START EXERCISE DATA

-- ==== Sys2Proof/Laws/PerInstr.lean ====
section
/-! SUPPORT. The family EncodeRow: every instruction's word matches its own row of the match and mask table
(spec/30_encoding.md R57), for every value of its operands. Before it, what the fields of an encoded word are. -/

namespace Sys2Proof

/-- The fields of a `class x y n` word. -/
@[simp] theorem fieldsOf_nibbleWord (c x y n : BitVec 4) :
    fieldsOf (nibbleWord c x y n) = { cls := c, x := x, y := y, n := n, kk := y ++ n, nnn := x ++ y ++ n } := by
  unfold fieldsOf nibbleWord
  congr 1 <;> ext k hk <;> grind

/-- The fields of a `class x kk` word. -/
@[simp] theorem fieldsOf_immWord (c : BitVec 4) (x : Reg) (kk : Byte) :
    fieldsOf (immWord c x kk) =
      { cls := c, x := x, y := kk.extractLsb' 4 4, n := kk.extractLsb' 0 4, kk := kk, nnn := x ++ kk } := by
  unfold fieldsOf immWord
  congr 1 <;> ext k hk <;> grind

/-- The fields of a `class nnn` word. -/
@[simp] theorem fieldsOf_addrWord (c : BitVec 4) (nnn : Addr) :
    fieldsOf (addrWord c nnn) =
      { cls := c, x := nnn.extractLsb' 8 4, y := nnn.extractLsb' 4 4, n := nnn.extractLsb' 0 4,
        kk := nnn.extractLsb' 0 8, nnn := nnn } := by
  unfold fieldsOf addrWord
  congr 1 <;> ext k hk <;> grind

/-- A word is the two bytes it is stored as (spec/20_memory.md R35). -/
@[simp] theorem joinBytes_high_low (w : Word) : joinBytes (highByte w) (lowByte w) = w := by
  unfold joinBytes highByte lowByte
  ext k hk
  grind

theorem nibble_and_ones (c : BitVec 4) : c &&& 0xF#4 = c := BitVec.and_allOnes

theorem byte_and_ones (b : BitVec 8) : b &&& 0xFF#8 = b := BitVec.and_allOnes

/-- The class nibble alone under the mask 0xF000. -/
theorem immWord_maskF000 (c : BitVec 4) (x : Reg) (kk : Byte) : immWord c x kk &&& 0xF000#16 = immWord c 0 0 := by
  unfold immWord
  rw [show (0xF000#16 : Word) = (0xF#4 ++ 0x0#4 ++ 0x00#8 : BitVec 16) by decide, BitVec.and_append, BitVec.and_append]
  simp [nibble_and_ones]

/-- The class nibble and the low byte under the mask 0xF0FF. -/
theorem immWord_maskF0FF (c : BitVec 4) (x : Reg) (kk : Byte) : immWord c x kk &&& 0xF0FF#16 = immWord c 0 kk := by
  unfold immWord
  rw [show (0xF0FF#16 : Word) = (0xF#4 ++ 0x0#4 ++ 0xFF#8 : BitVec 16) by decide, BitVec.and_append, BitVec.and_append]
  simp [nibble_and_ones, byte_and_ones]

/-- The class nibble alone under the mask 0xF000. -/
theorem addrWord_maskF000 (c : BitVec 4) (nnn : Addr) : addrWord c nnn &&& 0xF000#16 = addrWord c 0 := by
  unfold addrWord
  rw [show (0xF000#16 : Word) = (0xF#4 ++ 0x000#12 : BitVec 16) by decide, BitVec.and_append]
  simp [nibble_and_ones]

/-- The class nibble and the low nibble under the mask 0xF00F. -/
theorem nibbleWord_maskF00F (c x y n : BitVec 4) : nibbleWord c x y n &&& 0xF00F#16 = nibbleWord c 0 0 n := by
  unfold nibbleWord
  rw [show (0xF00F#16 : Word) = (0xF#4 ++ 0x0#4 ++ 0x0#4 ++ 0xF#4 : BitVec 16) by decide, BitVec.and_append,
    BitVec.and_append, BitVec.and_append]
  simp [nibble_and_ones]

/-- The class nibble alone under the mask 0xF000. -/
theorem nibbleWord_maskF000 (c x y n : BitVec 4) : nibbleWord c x y n &&& 0xF000#16 = nibbleWord c 0 0 0 := by
  unfold nibbleWord
  rw [show (0xF000#16 : Word) = (0xF#4 ++ 0x0#4 ++ 0x0#4 ++ 0x0#4 : BitVec 16) by decide, BitVec.and_append,
    BitVec.and_append, BitVec.and_append]
  simp [nibble_and_ones]

end Sys2Proof

/-- The encoding of `i` satisfies `w & mask = match` for the row of `i`, and that row is in the table. -/
def Sys2Proof.Laws.EncodeRow.Statement (i : Sys2Proof.Instr) : Prop :=
  Sys2Proof.rowMatches (Sys2Proof.rowOf i) (Sys2Proof.encode i) = true ∧ Sys2Proof.rowOf i ∈ Sys2Proof.opcodeTable

namespace Sys2Proof.Laws

/-- A row matches when the masked encoding is the row's match word. -/
theorem EncodeRow.of_mask {i : Instr} (h : encode i &&& (rowOf i).mask = (rowOf i).value)
    (hm : rowOf i ∈ opcodeTable) : EncodeRow.Statement i :=
  ⟨by unfold rowMatches; rw [h]; exact beq_self_eq_true _, hm⟩

theorem EncodeRow.cls : EncodeRow.Statement .cls :=
  EncodeRow.of_mask (by decide) (by simp [rowOf, opcodeTable])

theorem EncodeRow.ret : EncodeRow.Statement .ret :=
  EncodeRow.of_mask (by decide) (by simp [rowOf, opcodeTable])

theorem EncodeRow.jp (nnn : Addr) : EncodeRow.Statement (.jp nnn) :=
  EncodeRow.of_mask ((addrWord_maskF000 _ _).trans rfl) (by simp [rowOf, opcodeTable])

theorem EncodeRow.call (nnn : Addr) : EncodeRow.Statement (.call nnn) :=
  EncodeRow.of_mask ((addrWord_maskF000 _ _).trans rfl) (by simp [rowOf, opcodeTable])

theorem EncodeRow.seImm (x : Reg) (kk : Byte) : EncodeRow.Statement (.seImm x kk) :=
  EncodeRow.of_mask ((immWord_maskF000 _ _ _).trans rfl) (by simp [rowOf, opcodeTable])

theorem EncodeRow.sneImm (x : Reg) (kk : Byte) : EncodeRow.Statement (.sneImm x kk) :=
  EncodeRow.of_mask ((immWord_maskF000 _ _ _).trans rfl) (by simp [rowOf, opcodeTable])

theorem EncodeRow.seReg (x : Reg) (y : Reg) : EncodeRow.Statement (.seReg x y) :=
  EncodeRow.of_mask ((nibbleWord_maskF00F _ _ _ _).trans rfl) (by simp [rowOf, opcodeTable])

theorem EncodeRow.ldImm (x : Reg) (kk : Byte) : EncodeRow.Statement (.ldImm x kk) :=
  EncodeRow.of_mask ((immWord_maskF000 _ _ _).trans rfl) (by simp [rowOf, opcodeTable])

theorem EncodeRow.addImm (x : Reg) (kk : Byte) : EncodeRow.Statement (.addImm x kk) :=
  EncodeRow.of_mask ((immWord_maskF000 _ _ _).trans rfl) (by simp [rowOf, opcodeTable])

theorem EncodeRow.ldReg (x : Reg) (y : Reg) : EncodeRow.Statement (.ldReg x y) :=
  EncodeRow.of_mask ((nibbleWord_maskF00F _ _ _ _).trans rfl) (by simp [rowOf, opcodeTable])

theorem EncodeRow.or (x : Reg) (y : Reg) : EncodeRow.Statement (.or x y) :=
  EncodeRow.of_mask ((nibbleWord_maskF00F _ _ _ _).trans rfl) (by simp [rowOf, opcodeTable])

theorem EncodeRow.and (x : Reg) (y : Reg) : EncodeRow.Statement (.and x y) :=
  EncodeRow.of_mask ((nibbleWord_maskF00F _ _ _ _).trans rfl) (by simp [rowOf, opcodeTable])

theorem EncodeRow.xor (x : Reg) (y : Reg) : EncodeRow.Statement (.xor x y) :=
  EncodeRow.of_mask ((nibbleWord_maskF00F _ _ _ _).trans rfl) (by simp [rowOf, opcodeTable])

theorem EncodeRow.addReg (x : Reg) (y : Reg) : EncodeRow.Statement (.addReg x y) :=
  EncodeRow.of_mask ((nibbleWord_maskF00F _ _ _ _).trans rfl) (by simp [rowOf, opcodeTable])

theorem EncodeRow.sub (x : Reg) (y : Reg) : EncodeRow.Statement (.sub x y) :=
  EncodeRow.of_mask ((nibbleWord_maskF00F _ _ _ _).trans rfl) (by simp [rowOf, opcodeTable])

theorem EncodeRow.shr (x : Reg) (y : Reg) : EncodeRow.Statement (.shr x y) :=
  EncodeRow.of_mask ((nibbleWord_maskF00F _ _ _ _).trans rfl) (by simp [rowOf, opcodeTable])

theorem EncodeRow.subn (x : Reg) (y : Reg) : EncodeRow.Statement (.subn x y) :=
  EncodeRow.of_mask ((nibbleWord_maskF00F _ _ _ _).trans rfl) (by simp [rowOf, opcodeTable])

theorem EncodeRow.shl (x : Reg) (y : Reg) : EncodeRow.Statement (.shl x y) :=
  EncodeRow.of_mask ((nibbleWord_maskF00F _ _ _ _).trans rfl) (by simp [rowOf, opcodeTable])

theorem EncodeRow.sneReg (x : Reg) (y : Reg) : EncodeRow.Statement (.sneReg x y) :=
  EncodeRow.of_mask ((nibbleWord_maskF00F _ _ _ _).trans rfl) (by simp [rowOf, opcodeTable])

theorem EncodeRow.ldI (nnn : Addr) : EncodeRow.Statement (.ldI nnn) :=
  EncodeRow.of_mask ((addrWord_maskF000 _ _).trans rfl) (by simp [rowOf, opcodeTable])

theorem EncodeRow.jpV0 (nnn : Addr) : EncodeRow.Statement (.jpV0 nnn) :=
  EncodeRow.of_mask ((addrWord_maskF000 _ _).trans rfl) (by simp [rowOf, opcodeTable])

theorem EncodeRow.rnd (x : Reg) (kk : Byte) : EncodeRow.Statement (.rnd x kk) :=
  EncodeRow.of_mask ((immWord_maskF000 _ _ _).trans rfl) (by simp [rowOf, opcodeTable])

theorem EncodeRow.drw (x : Reg) (y : Reg) (n : Nibble) : EncodeRow.Statement (.drw x y n) :=
  EncodeRow.of_mask ((nibbleWord_maskF000 _ _ _ _).trans rfl) (by simp [rowOf, opcodeTable])

theorem EncodeRow.skp (x : Reg) : EncodeRow.Statement (.skp x) :=
  EncodeRow.of_mask ((immWord_maskF0FF _ _ _).trans rfl) (by simp [rowOf, opcodeTable])

theorem EncodeRow.sknp (x : Reg) : EncodeRow.Statement (.sknp x) :=
  EncodeRow.of_mask ((immWord_maskF0FF _ _ _).trans rfl) (by simp [rowOf, opcodeTable])

theorem EncodeRow.ldVxDt (x : Reg) : EncodeRow.Statement (.ldVxDt x) :=
  EncodeRow.of_mask ((immWord_maskF0FF _ _ _).trans rfl) (by simp [rowOf, opcodeTable])

theorem EncodeRow.ldVxK (x : Reg) : EncodeRow.Statement (.ldVxK x) :=
  EncodeRow.of_mask ((immWord_maskF0FF _ _ _).trans rfl) (by simp [rowOf, opcodeTable])

theorem EncodeRow.ldDt (x : Reg) : EncodeRow.Statement (.ldDt x) :=
  EncodeRow.of_mask ((immWord_maskF0FF _ _ _).trans rfl) (by simp [rowOf, opcodeTable])

theorem EncodeRow.ldSt (x : Reg) : EncodeRow.Statement (.ldSt x) :=
  EncodeRow.of_mask ((immWord_maskF0FF _ _ _).trans rfl) (by simp [rowOf, opcodeTable])

theorem EncodeRow.addI (x : Reg) : EncodeRow.Statement (.addI x) :=
  EncodeRow.of_mask ((immWord_maskF0FF _ _ _).trans rfl) (by simp [rowOf, opcodeTable])

theorem EncodeRow.ldF (x : Reg) : EncodeRow.Statement (.ldF x) :=
  EncodeRow.of_mask ((immWord_maskF0FF _ _ _).trans rfl) (by simp [rowOf, opcodeTable])

theorem EncodeRow.ldB (x : Reg) : EncodeRow.Statement (.ldB x) :=
  EncodeRow.of_mask ((immWord_maskF0FF _ _ _).trans rfl) (by simp [rowOf, opcodeTable])

theorem EncodeRow.ldMemI (x : Reg) : EncodeRow.Statement (.ldMemI x) :=
  EncodeRow.of_mask ((immWord_maskF0FF _ _ _).trans rfl) (by simp [rowOf, opcodeTable])

theorem EncodeRow.ldIMem (x : Reg) : EncodeRow.Statement (.ldIMem x) :=
  EncodeRow.of_mask ((immWord_maskF0FF _ _ _).trans rfl) (by simp [rowOf, opcodeTable])

end Sys2Proof.Laws
end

END EXERCISE DATA

▶ TASK TO CARRY OUT
Output only an exact transcription of the lines above from the one with "rw [show (0xF000#16 : Word) = (0xF#4 ++ 0x0#4 ++ 0x00#8" up to and including the one with "match word. -/".

▶ WRITTEN RESPONSE
  rw [show (0xF000#16 : Word) = (0xF#4 ++ 0x0#4 ++ 0x00#8 : BitVec 16) by decide, BitVec.and_append, BitVec.and_append]
  simp [nibble_and_ones]

/-- The class nibble and the low byte under the mask 0xF0FF. -/
theorem immWord_maskF0FF (c : BitVec 4) (x : Reg) (kk : Byte) : immWord c x kk &&& 0xF0FF#16 = immWord c 0 kk := by
  unfold immWord
  rw [show (0xF0FF#16 : Word) = (0xF#4 ++ 0x0#4 ++ 0xFF#8 : BitVec 16) by decide, BitVec.and_append, BitVec.and_append]
  simp [nibble_and_ones, byte_and_ones]

/-- The class nibble alone under the mask 0xF000. -/
theorem addrWord_maskF000 (c : BitVec 4) (nnn : Addr) : addrWord c nnn &&& 0xF000#16 = addrWord c 0 := by
  unfold addrWord
  rw [show (0xF000#16 : Word) = (0xF#4 ++ 0x000#12 : BitVec 16) by decide, BitVec.and_append]
  simp [nibble_and_ones]

/-- The class nibble and the low nibble under the mask 0xF00F. -/
theorem nibbleWord_maskF00F (c x y n : BitVec 4) : nibbleWord c x y n &&& 0xF00F#16 = nibbleWord c 0 0 n := by
  unfold nibbleWord
  rw [show (0xF00F#16 : Word) = (0xF#4 ++ 0x0#4 ++ 0x0#4 ++ 0xF#4 : BitVec 16) by decide, BitVec.and_append,
    BitVec.and_append, BitVec.and_append]
  simp [nibble_and_ones]

/-- The class nibble alone under the mask 0xF000. -/
theorem nibbleWord_maskF000 (c x y n : BitVec 4) : nibbleWord c x y n &&& 0xF000#16 = nibbleWord c 0 0 0 := by
  unfold nibbleWord
  rw [show (0xF000#16 : Word) = (0xF#4 ++ 0x0#4 ++ 0x0#4 ++ 0x0#4 : BitVec 16) by decide, BitVec.and_append,
    BitVec.and_append, BitVec.and_append]
  simp [nibble_and_ones]

end Sys2Proof

/-- The encoding of `i` satisfies `w & mask = match` for the row of `i`, and that row is in the table. -/
def Sys2Proof.Laws.EncodeRow.Statement (i : Sys2Proof.Instr) : Prop :=
  Sys2Proof.rowMatches (Sys2Proof.rowOf i) (Sys2Proof.encode i) = true ∧ Sys2Proof.rowOf i ∈ Sys2Proof.opcodeTable

namespace Sys2Proof.Laws

/-- A row matches when the masked encoding is the row's match word. -/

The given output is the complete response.